The Group operates a comprehensive budgeting and financial reporting system and, as a matter of routine, compares actual results with budgets that are approved by the Board.
Management accounts are prepared on a monthly basis. Material variances from budget are thoroughly investigated. In addition, updated forecasts are prepared, at least quarterly, to reflect actual performance and the revised outlook for the year. The Board considers that, in light of the control environment described above, there is no current requirement for a separate internal audit function.
Directors’ responsibilities statement
The Directors are responsible for preparing the Annual Report and the Accounts in accordance with applicable law and regulations.
The AIM Rules require the Directors to prepare financial statements for each financial year. Under the AIM Rules the Directors have elected to prepare the financial statements in accordance with International Financial Reporting Standards (IFRSs) as adopted by the European Union. The directors must not approve the financial statements unless they are satisfied that they give a true and fair view of the state of affairs and profit or loss of the Group for that period.

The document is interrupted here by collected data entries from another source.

theorem Act.unitTurn {a b : Point} (act : Act a b) (settled : a.settled) (stands : a.moverStands) :
    UnitTurn a.state b.state := by
  cases act with
  | idle => exact .none rfl
  | start opens _ _ _ _ hands => exact .opened opens hands.unit
  | startFaulted opens => exact .opened opens (State.faultProcessing_unit _ _ _)
  | startLink opens _ _ _ _ hands => exact .opened opens hands.unit
  | @cut m s a e rest burst =>
    refine .free burst ?_
    cases e.owner <;> rfl
  | @resume m s e rest b st t burst _ _ hands => exact .free burst (hands.unit.trans (congrArg _ (s.resumed_mover e rest)))
  | beginSlot burst owner slot can unit => exact .slot burst owner slot can unit rfl
  | beginLink burst owner access => exact .link burst owner access rfl
  | tallyEnds =>
    obtain ⟨-, -, -, unit⟩ := settled.stands stands nofun
    exact .none ((State.endProcessing_unit _ _).trans ((State.commitProgress_unit _ _ _ _ _).trans unit))
  | tallyGoesOn =>
    obtain ⟨-, -, -, unit⟩ := settled.stands stands nofun
    exact .none ((State.commitProgress_unit _ _ _ _ _).trans unit)
  | fallsShort =>
    obtain ⟨-, -, -, unit⟩ := settled.stands stands nofun
    exact .none unit
  | beginNothing =>
    obtain ⟨-, -, -, unit⟩ := settled.stands stands nofun
    exact .none unit
  | commits moves => exact .none ((State.commitProgress_unit _ _ _ _ _).trans moves.unit)
  | finishes moves =>
    exact .none ((State.answerEnded_unit _ _ _).trans
      ((State.endProcessing_unit _ _).trans ((State.commitProgress_unit _ _ _ _ _).trans moves.unit)))
  | cancels moves =>
    exact .none ((State.produceAnswer_unit _ _).trans
      ((State.takeOut_unit _ _).trans ((State.commitProgress_unit _ _ _ _ _).trans moves.unit)))
  | @fails s =>
    exact .none ((State.cancelFaulted_unit _ _).trans ((State.faultProcessing_unit _ _ _).trans s.unitOver_unit))
  | linkMoves moves => exact .none moves.unit
  | linkEnds stops => exact .none ((State.produceAnswer_unit _ _).trans (stops.unit (stands stops.high)))
  | timesOut high asking =>
    obtain ⟨-, -, -, unit, -⟩ := State.moverLegal.asking (stands high) asking
    exact .none ((State.faultProcessing_unit _ _ _).trans unit)
  | stopsIdle stops => exact .none (stops.unit (stands stops.high))
  | stopsOwnerless stops => exact .none (stops.unit (stands stops.high))
  | endsCurrent =>
    obtain ⟨-, unit, -⟩ := settled.stands stands nofun
    exact .none unit
  | asksAgain =>
    obtain ⟨-, unit, -⟩ := settled.stands stands nofun
    exact .none ((State.ask_unit _).trans unit)
  | losesOwner =>
    obtain ⟨-, unit, -⟩ := settled.stands stands nofun
    exact .none unit
  | freezes => exact .none rfl
  | losesGrant => exact .same (State.grantGone_unit _) (congrArg _ (State.grantGone_sched _))
  | event => exact .apart (State.apart_eventAt _ _)
  | unbind => exact .apart (State.apart_takeOut _ _)
  | cancelPreempted => exact .same (State.takeOut_unit _ _) (State.takeOut_burst _ _)
  | cancelActive _ _ unit => exact .none ((State.takeOut_unit _ _).trans ((State.dropBurst_unit _).trans unit))
  | skip => exact .apart (State.apart_removeHead _ _ _)
  | freezeCut => exact .none rfl
  | answers => exact .same (State.produceAnswer_unit _ _) (congrArg _ (State.produceAnswer_sched _ _))
  | @drains s r rest =>
    obtain ⟨burst, -, -⟩ := s.drainPlace_apart r rest
    refine .same ?_ burst
    cases r with
    | ended r => exact (congrArg Mover.unit (State.apart.mover (State.apart_requeue _ r)) :)
    | faulted r => rfl
  | refuses => obtain ⟨link, e⟩ := State.queueRefusal_frame _ _; rw [e]; exact .same rfl rfl
  | replays => obtain ⟨link, e⟩ := State.replay_frame _ _ _ _; rw [e]; exact .same rfl rfl
  | enters => obtain ⟨link, hand, e⟩ := State.enterOrder_frame _ _; rw [e]; exact .same rfl rfl
  | sendsAnswer => obtain ⟨link, hand, e⟩ := State.sendAnswer_frame _ _ _; rw [e]; exact .same rfl rfl
  | takesLow => exact .none rfl
  | releases => exact .none rfl
  | resetsByOrder => exact .none rfl
  | _ => exact .same rfl rfl
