theorem orderBind_waiting {c : Byte} (source : c.toNat < 28) (state : (s.slot i).state = some .loaded)
    (mark : s.waitingMark i = true) : orderBind [slotByte i, c] s = refusal .noticeWaiting s := by
  rw [withBoundSlot (dif_pos source), State.inState_true state, mark]
  rfl

end

/-- Settles O31: a LOADED slot with no record waiting joins the queue; each failed check refuses. -/
theorem bindAppendsALoadedSlot : Obligations.BindAppendsALoadedSlot := by
  constructor
  · intro s n i q d p turn slot mark
    exact congrArg Host.Outcome.next (runOrder_done turn rfl (orderBind_binds (s := s.carryOut n _) slot mark))
  · intro s n b c turn
    have refused : ∀ outcome, orderBind [b, c] (s.carryOut n [0x30, b, c]) =
        refusal outcome (s.carryOut n [0x30, b, c]) →
        exec .bind s = .next ((s.carryOut n [0x30, b, c]).produceAnswer [0x30, outcome.byte]) :=
      fun outcome ends => congrArg Host.Outcome.next (runOrder_refused turn rfl ends)
    refine ⟨fun high => refused .badSlot (withSlot_none high _ _ _), ?_⟩
    rintro i rfl
    exact ⟨fun high => refused .badField ((withSlot_slotByte i _ _ _).trans (withField_missing (sourceNumber_none high))),
      fun source state => refused .badState (orderBind_state source state),
      fun source state mark => refused .noticeWaiting (orderBind_waiting source state mark)⟩

/-! ## UNBIND -/

section
variable {s : State} {i : Fin 64} {st : LiveState} {d : Descriptor} {p : Progress}

theorem orderUnbind_takes (slot : s.slot i = .live st d p) (state : st = .bound ∨ st = .current ∨ st = .faulted) :
    orderUnbind [slotByte i] s =
      .answered .done ([slotByte i] ++ s.membershipBytes i ++ le3 p.remaining) (s.takeOut i).react := by
  rw [orderUnbind, withSlot_slotByte, slot]
  rcases state with rfl | rfl | rfl <;> rfl

theorem orderUnbind_state (bound : (s.slot i).state ≠ some .bound) (current : (s.slot i).state ≠ some .current)
    (faulted : (s.slot i).state ≠ some .faulted) : orderUnbind [slotByte i] s = refusal .badState s := by
  rw [orderUnbind, withSlot_slotByte]
  split
  next slot => exact absurd (Slot.state_live slot) bound
  next slot => exact absurd (Slot.state_live slot) current
  next slot => exact absurd (Slot.state_live slot) faulted
  next => rfl

theorem exec_unbind {n : Byte} (turn : s.orderInTurn = some (n, [0x31, slotByte i])) (slot : s.slot i = .live st d p)
    (state : st = .bound ∨ st = .current ∨ st = .faulted) :
    exec .unbind s =
      .next ((((s.carryOut n [0x31, slotByte i]).takeOut i).react).produceAnswer
        ([0x31, 0x00, slotByte i] ++ s.membershipBytes i ++ le3 p.remaining)) :=
  congrArg Host.Outcome.next (runOrder_done turn rfl (orderUnbind_takes (s := s.carryOut n _) slot state))

end

/-- Settles O32: the head and a member leave their queue each in its way. -/
theorem unbindTakesASlotOutOfItsQueue : Obligations.UnbindTakesASlotOutOfItsQueue := by
  refine ⟨fun s n i q rest st d p turn slot state source queue => ?_,
    fun s n i h q ahead behind d p turn slot source queue ne absent => ?_,
    fun s q h rest d p => State.promoteHead_bound, fun s n b turn => ?_⟩
  · rw [exec_unbind turn slot (.inr state), State.membershipBytes_at (ahead := []) source queue List.not_mem_nil,
      State.takeOut_head (s := s.carryOut n _) source queue slot]
    rfl
  · have place := State.membershipBytes_at (ahead := h :: ahead) source queue (by simp [ne, absent])
    rw [exec_unbind turn slot (.inl rfl), place,
      State.takeOut_member (s := s.carryOut n _) source queue ne absent slot]
    rfl
  · refine ⟨fun high => congrArg Host.Outcome.next
      (runOrder_refused (body := orderUnbind) turn rfl (withSlot_none high _ _ _)), ?_⟩
    rintro i rfl bound current faulted
    exact congrArg Host.Outcome.next
      (runOrder_refused turn rfl (orderUnbind_state (s := s.carryOut n _) bound current faulted))
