-- ==== Sys2Proof/Machine/Step.lean ====
section
/-! DEFINITION. One step of the machine: the command at the front of the queue is run. -/

namespace Sys2Proof.Machine

/-- The front command runs with the queue's rest; on an empty queue the part idles.
DESIGN CHOICE (safe): notes/assumptions/2.md. DESIGN CHOICE (safe): notes/assumptions/36.md. -/
def step (s : State) : Host.Outcome State Fault Refusal :=
  match s.pending with
  | [] => .next s
  | i :: rest => exec i { s with pending := rest }

/-- The state with the command a table word spells in front of its queue; unchanged where it spells
none.
DESIGN CHOICE (safe): notes/assumptions/3.md. -/
def State.withFetchWord (s : State) (nbits w : Nat) : State :=
  match decodeTableWord nbits w with
  | some i => { s with pending := i :: s.pending }
  | none => s

end Sys2Proof.Machine
end

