-- ==== Sys2Proof/Certificates/Slice0/Obligations.lean ====
section
/-! DEFINITION. The statements about the model that the provers settle, each formalising what rules of the
spec say (named in its docstring). `exec c s = .next t` says that the command completes. -/

section

open Sys2Proof Sys2Proof.Machine

/-! ### The machine as a whole -/

/-- One step runs the command at the front of the queue with the queue's rest; an empty queue idles (the
model's choice, notes/assumptions/2.md). -/
def Obligations.StepRunsFrontCommand : Prop :=
  (∀ (c : Instr) (rest : List Instr) (s : State),
    step { s with pending := c :: rest } = exec c { s with pending := rest })
  ∧ ∀ s : State, s.pending = [] → step s = .next s

/-- The laws that steps keep hold in the state right after reset. -/
def Obligations.LawsHoldAtReset : Prop :=
  State.reset.AlertLaw ∧ State.reset.CommitLaw ∧ State.reset.TagLaw ∧ State.reset.KeyLaw
    ∧ State.reset.GenerationLaw ∧ State.reset.AttemptLaw ∧ State.reset.RegionLaw

/-- What the manual gives the first power-on after manufacture (the factory values of R25, R45, R61, R77,
R104, R107, R114, R115, R127, R133, R145, R147, R162, R168 and the power-on values of R99): every stored
record, and every volatile item.
That the working copies stand at the stored values from the rise on, that the model's own fields (what was sent,
and the queue of commands) are empty, that a volatile item without a power-on value stands at 0, OFF or END, and the
bytes of a last-response record that holds no response are the model's choices (notes/assumptions/3.md, 12.md, 16.md,
39.md, 46.md); that requests the front-end holds are an item of their own, empty at reset, is its reading (17.md). -/
def Obligations.ResetIsFactory : Prop :=
  let s := State.reset
  s.work = s.stored ∧ s.stored.mode = .factory ∧ s.startUp = ⟨true, false, .reading⟩
  ∧ (∀ r : RegionIx, s.stored.regions[r].enabled = (r == 0)
      ∧ s.stored.regions[r].condition = (if r = 0 then .normal else .unused)
      ∧ s.stored.regions[r].ratchets = ⟨false, false, false, false⟩
      ∧ s.stored.keys[r].generation = 1 ∧ s.stored.keys[r].material.isSome = (r == 0)
      ∧ s.keys[r] = ⟨1, none⟩ ∧ s.regions[r] = ⟨.locked, .locked, false, 0⟩)
  ∧ (∀ c : CredIx, s.stored.credentials[c] = ⟨none, 0, if c = 0 then 10 else 5, []⟩
      ∧ s.credentials[c] = ⟨false, 0⟩)
  ∧ (∀ n : SourceIx, n ≠ 0 → s.entryOf n = if n = 1 then ⟨.relock, .high⟩ else ⟨.alert, .low⟩)
  ∧ (∀ n : LineIx, s.stored.lines[n] = ⟨false, .rising, false, 16⟩)
  ∧ s.stored.deadlines = ⟨0, 0, 15, 0, 0⟩ ∧ s.stored.holdup = ⟨.onDemand, 160, .us24⟩
  ∧ s.stored.window = ⟨false, 2048, 0⟩ ∧ s.stored.label = List.replicate 64 0
  ∧ s.stored.scrubShare = 4 ∧ s.stored.mediaTimeout = 30 ∧ s.stored.scrubList = []
  ∧ s.stored.inProgress = none ∧ s.stored.revertCounter = 0 ∧ s.transfers = []
  ∧ s.port.queue = [] ∧ (∀ i : SlotIx, s.port.slots[i] = none) ∧ s.port.nextOperation = 0
  ∧ s.store.queue = [] ∧ s.alerts.queue = [] ∧ s.alerts.attention = false ∧ s.pending = []
  ∧ s.stored.lastResponse = ⟨0, .none, 0, 0, 0⟩ ∧ s.stored.deviceRatchets = ⟨false, false, false⟩
  ∧ (∀ r : RegionIx, s.stored.regions[r].extent = none ∧ s.stored.regions[r].powerOnRead = .locked
      ∧ s.stored.regions[r].powerOnWrite = .locked ∧ s.stored.regions[r].conceal = false
      ∧ s.stored.regions[r].absorb = false ∧ s.stored.regions[r].faultCount = 0)
  ∧ (∀ n : LineIx, s.tamper.lines[n] = ⟨false, false, 0⟩) ∧ (∀ g : Group, s.tamper.armed g = false)
  ∧ s.tamper.changePending = false ∧ s.boundary = [] ∧ s.random = ⟨false, [], []⟩ ∧ s.port.acc = 0 ∧ s.port.credit = 0
  ∧ s.revertBackoff = 0 ∧ s.derivation = none ∧ s.window = ⟨.off, false⟩
  ∧ s.time = ⟨.awaiting, 0, .nothing⟩ ∧ s.deadlines = ⟨0, 0, false, false⟩
  ∧ s.response = ⟨[], none, false, false, 0, false, false⟩ ∧ s.erases = []
  ∧ s.scrub = ⟨.idle, 0, none, [], .none, 0, []⟩ ∧ s.define = none ∧ s.reverting = false
  ∧ s.revertRequest = none ∧ s.store = ⟨[], none, false, []⟩ ∧ s.holdup = ⟨false, 0, 0, false, false⟩
  ∧ s.management = ⟨.idle, none, none, 0⟩ ∧ s.alerts = ⟨[], none, false, 1, false⟩
  ∧ s.offered = [] ∧ s.sent = []

/-- Every step keeps the law of the alert queue and the attention line (R177, R179). -/
def Obligations.AlertLawKept : Prop :=
  ∀ s t : State, s.AlertLaw → step s = .next t → t.AlertLaw

/-- Every step keeps the commit queue free of two requests of one requester (R166). -/
def Obligations.CommitLawKept : Prop :=
  ∀ s t : State, s.CommitLaw → step s = .next t → t.CommitLaw

/-- Every step keeps one transfer entry per tag, under tags 0 to 63 (R2). -/
def Obligations.TagLawKept : Prop :=
  ∀ s t : State, s.TagLaw → step s = .next t → t.TagLaw

/-- Every step keeps keys out of the cipher key store but under an open right, an admitted segment, or at
the scrub head (R52). -/
def Obligations.KeyLawKept : Prop :=
  ∀ s t : State, s.KeyLaw → step s = .next t → t.KeyLaw

/-- Every step keeps the order of generations, and no stored generation ever falls (R46). -/
def Obligations.GenerationsNeverFall : Prop :=
  ∀ s t : State, s.GenerationLaw → step s = .next t →
    t.GenerationLaw ∧ ∀ r : RegionIx, s.stored.keys[r].generation ≤ t.stored.keys[r].generation

/-- Every step keeps each attempt counter within its limit (R91). -/
def Obligations.AttemptLawKept : Prop :=
  ∀ s t : State, s.AttemptLaw → step s = .next t → t.AttemptLaw

/-- Every step keeps the law of the region bounds: enabled regions 1 to 15 have bounds in the part and do not
overlap, and the boundary list holds exactly their starts (BoundsLaw, the first part of RegionLaw; R27). The
other parts of RegionLaw rule out states that no run reaches: the two copies agree on the bounds, a
DEFINE-REGION in progress fits and is the one whose unit is written (R37 to R40), and no draw of key material
stands for a disabling (R50). -/
def Obligations.BoundsLawKept : Prop :=
  ∀ s t : State, s.RegionLaw → step s = .next t → t.RegionLaw

/-- Nothing the part does changes what was fixed at manufacture: B, C, the root key, the revert code. -/
def Obligations.ManufactureUnchanged : Prop :=
  ∀ s t : State, step s = .next t → t.geometry = s.geometry ∧ t.fuses = s.fuses

/-- A step that begins and ends in LOCKDOWN opens no right (R31, R86, R105). -/
def Obligations.LockdownOpensNothing : Prop :=
  ∀ s t : State, s.work.mode = .lockdown → step s = .next t → t.work.mode = .lockdown →
    ∀ (r : RegionIx) (k : RightKind), t.regions[r].right k = .opened → s.regions[r].right k = .opened
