/-- A region that is not on the scrub list has no entry to take to its start. -/
theorem State.entryToStart_of_unlisted {r : RegionIx} (h : ∀ e ∈ s.work.scrubList, e.region ≠ r) :
    s.entryToStart r = s := by
  have hl : (s.work.scrubList.map fun e =>
      if e.region = r then { e with cursor := s.work.regions[r].startLba } else e) = s.work.scrubList :=
    (List.map_congr_left fun e he => if_neg (h e he)).trans (List.map_id _)
  have hd : s.scrubHead ≠ some r := fun hh => by
    obtain ⟨e, he, hr⟩ := Option.map_eq_some_iff.mp hh
    exact h e (List.mem_of_mem_head? he) hr
  simp only [State.entryToStart, hl, if_neg hd]

/-- The finish unit is submitted exactly if the head's walk has ended, no unit of it is held and no erase hold
stands (R157, R160). -/
theorem State.tryFinish_of_head {h : RegionIx} (hd : s.scrubHead = some h) : s.tryFinish =
    if s.walkEnded h = true ∧ s.scrub.commitHeld = .none ∧ s.regions[h].eraseHold = false then
      State.submit .finish { s with scrub := { s.scrub with phase := .finishing, commitHeld := .finish } }
    else s := by
  simp [State.tryFinish, hd]

/-- The chunks a link reset leaves: those not at the media as they were, and those at the media that are
neither stale nor of a walk that has ended, waiting for reissue (R72, R157). -/
theorem State.mem_abandonChunks (f : FormedChunk) : f ∈ s.abandonChunks.scrub.formed ↔
    f.place ≠ .atMedia ∧ f ∈ s.scrub.formed
    ∨ f.place = .reissue ∧ s.stale f.chunk = false ∧ s.walkOver = false
      ∧ ⟨f.chunk, .atMedia⟩ ∈ s.scrub.formed := by
  obtain ⟨c, p⟩ := f
  simp only [State.abandonChunks, List.mem_map, List.mem_filter]
  constructor
  · rintro ⟨⟨d, q⟩, ⟨hm, hk⟩, he⟩
    by_cases hq : q = .atMedia
    · subst hq
      simp at he hk
      obtain ⟨rfl, rfl⟩ := he
      exact .inr ⟨rfl, hk.1, hk.2, hm⟩
    · simp [hq] at he
      obtain ⟨rfl, rfl⟩ := he
      exact .inl ⟨hq, hm⟩
  · rintro (⟨hp, hm⟩ | ⟨rfl, hs, hw, hm⟩)
    · exact ⟨⟨c, p⟩, ⟨hm, by simp [hp]⟩, by simp_all⟩
    · exact ⟨⟨c, .atMedia⟩, ⟨hm, by simp [hs, hw]⟩, rfl⟩

/-! ### Chunks that an erase or a REVERT has made stale -/

/-- Outdating chunks changes nothing else of the scrub engine. -/
theorem ScrubEngine.outdate_frame (p : RegionIx → Bool) (e : ScrubEngine) :
    e.outdate p = { e with earlier := (e.outdate p).earlier } := rfl

/-- The outdated chunks: those of the named regions at the media, and those outdated before and still there. -/
theorem ScrubEngine.mem_outdate (p : RegionIx → Bool) (e : ScrubEngine) (c : Chunk) :
    c ∈ (e.outdate p).earlier ↔ ⟨c, .atMedia⟩ ∈ e.formed ∧ (p c.region = true ∨ c ∈ e.earlier) := by
  simp only [ScrubEngine.outdate, List.mem_map, List.mem_filter]
  constructor
  · rintro ⟨⟨d, q⟩, ⟨hm, hk⟩, rfl⟩
    simp at hk
    obtain ⟨rfl, hk⟩ := hk
    exact ⟨hm, hk⟩
  · rintro ⟨hm, hk⟩
    exact ⟨_, ⟨hm, by simpa using hk⟩, rfl⟩

/-- What makes a chunk stale (R153, R156). -/
theorem State.stale_iff (c : Chunk) : s.stale c = true ↔ s.stored.keys[c.region].generation ≠ c.generation
    ∨ (∀ e ∈ s.work.scrubList, e.region ≠ c.region) ∨ c ∈ s.scrub.earlier := by
  simp [State.stale, or_assoc]

/-- A chunk of an erased region at the media holds whichever head follows. -/
theorem State.headHeld_of_outdated {c : Chunk} {h : RegionIx} (p : RegionIx → Bool) (hm : ⟨c, .atMedia⟩ ∈ s.scrub.formed)
    (hp : p c.region = true) : State.headHeld { s with scrub := s.scrub.outdate p } h = true := by
  have : c ∈ (s.scrub.outdate p).earlier := (ScrubEngine.mem_outdate p _ c).mpr ⟨hm, .inl hp⟩
  simp only [State.headHeld, Bool.or_eq_true, List.any_eq_true]
  exact .inl (.inr ⟨_, hm, by simp [this]⟩)

/-! ### What a link reset delivers -/

/-- The zero fill of a slot: of a CIPHER segment of a READ (R56). -/
theorem State.slotFill_eq_some (i : SlotIx) (e : PortEvent) : s.slotFill i = some e ↔
    ∃ (x : SlotRecord) (tag index : Nat) (t : Transfer) (g : Segment), s.port.slots[i] = some x
      ∧ x.occupant = .segment tag index ∧ s.transfer tag = some t ∧ t.kind = .read
      ∧ t.segments[index]? = some g ∧ g.disposition = .cipher
      ∧ e = .readData tag (g.first - t.start) [.zeros g.count] := by
  unfold State.slotFill
  constructor
  · intro h
    split at h
    · rename_i tag index ho
      obtain ⟨x, hx, ho⟩ := Option.map_eq_some_iff.mp ho
      split at h
      · cases h
      · rename_i t ht
        split at h
        · cases h
        · rename_i g hg
          split at h
          · rename_i hk
            exact ⟨x, tag, index, t, g, hx, ho, ht, hk.1, hg, hk.2, (Option.some.inj h).symm⟩
          · cases h
    · cases h
  · rintro ⟨x, tag, index, t, g, hx, ho, ht, hk, hg, hd, rfl⟩
    simp [hx, ho, ht, hg, hk, hd]

/-- A link reset delivers the zero fills of the slots, each once, or nothing. -/
theorem State.mem_abandonedFills (e : PortEvent) :
    e ∈ s.abandonedFills ↔ Config.fillsAbandoned = true ∧ ∃ i, s.slotFill i = some e := by
  have all : ∀ i : SlotIx, i ∈ allSlots := by decide
  simp [State.abandonedFills, all, and_comm]

theorem State.abandonedFills_length : s.abandonedFills.length ≤ 16 :=
  (List.length_filter_le _ _).trans ((List.length_filterMap_le _ _).trans (by decide))

end Sys2Proof.Machine
end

In preparing these financial statements, the Directors are required to:
• select suitable accounting policies and then apply them consistently;
• make judgments and accounting estimates that are reasonable and prudent;
• state whether applicable IFRSs have been followed,subject to any material departures disclosed and explained in the financial statements;
• prepare the financial statements on the going concern basis unless it is inappropriate to presume that the Company will continue in business.
The Directors are responsible for keeping adequate accounting records sufficient to show and explain the Company’s transactions and disclose with reasonable accuracy at any time the financial position of the Company and enable them to ensure that the financial statementscomply with applicable laws and regulations. They are also responsible for safeguarding the assets of the Company and hence for taking reasonable steps for the prevention and detection of fraud and other irregularities.
The Directors are responsible for the maintenance and integrity of the corporate and financial information included on the Company’s website. Legislation in the United Kingdom governing the preparation and dissemination of financial statements may differ from legislation in other jurisdictions.
The Company is incorporated in the Cayman Islands and registered in the Cayman Islands. The Company is not required to prepare audited financial statements under Cayman Island company law, however the Company is required under AIM rule 19 to provide shareholders with annual audited consolidated financial statements for the financial year.
The directors have requested Grant Thornton UK LLP to undertake an audit of the Company’s consolidated financial statements.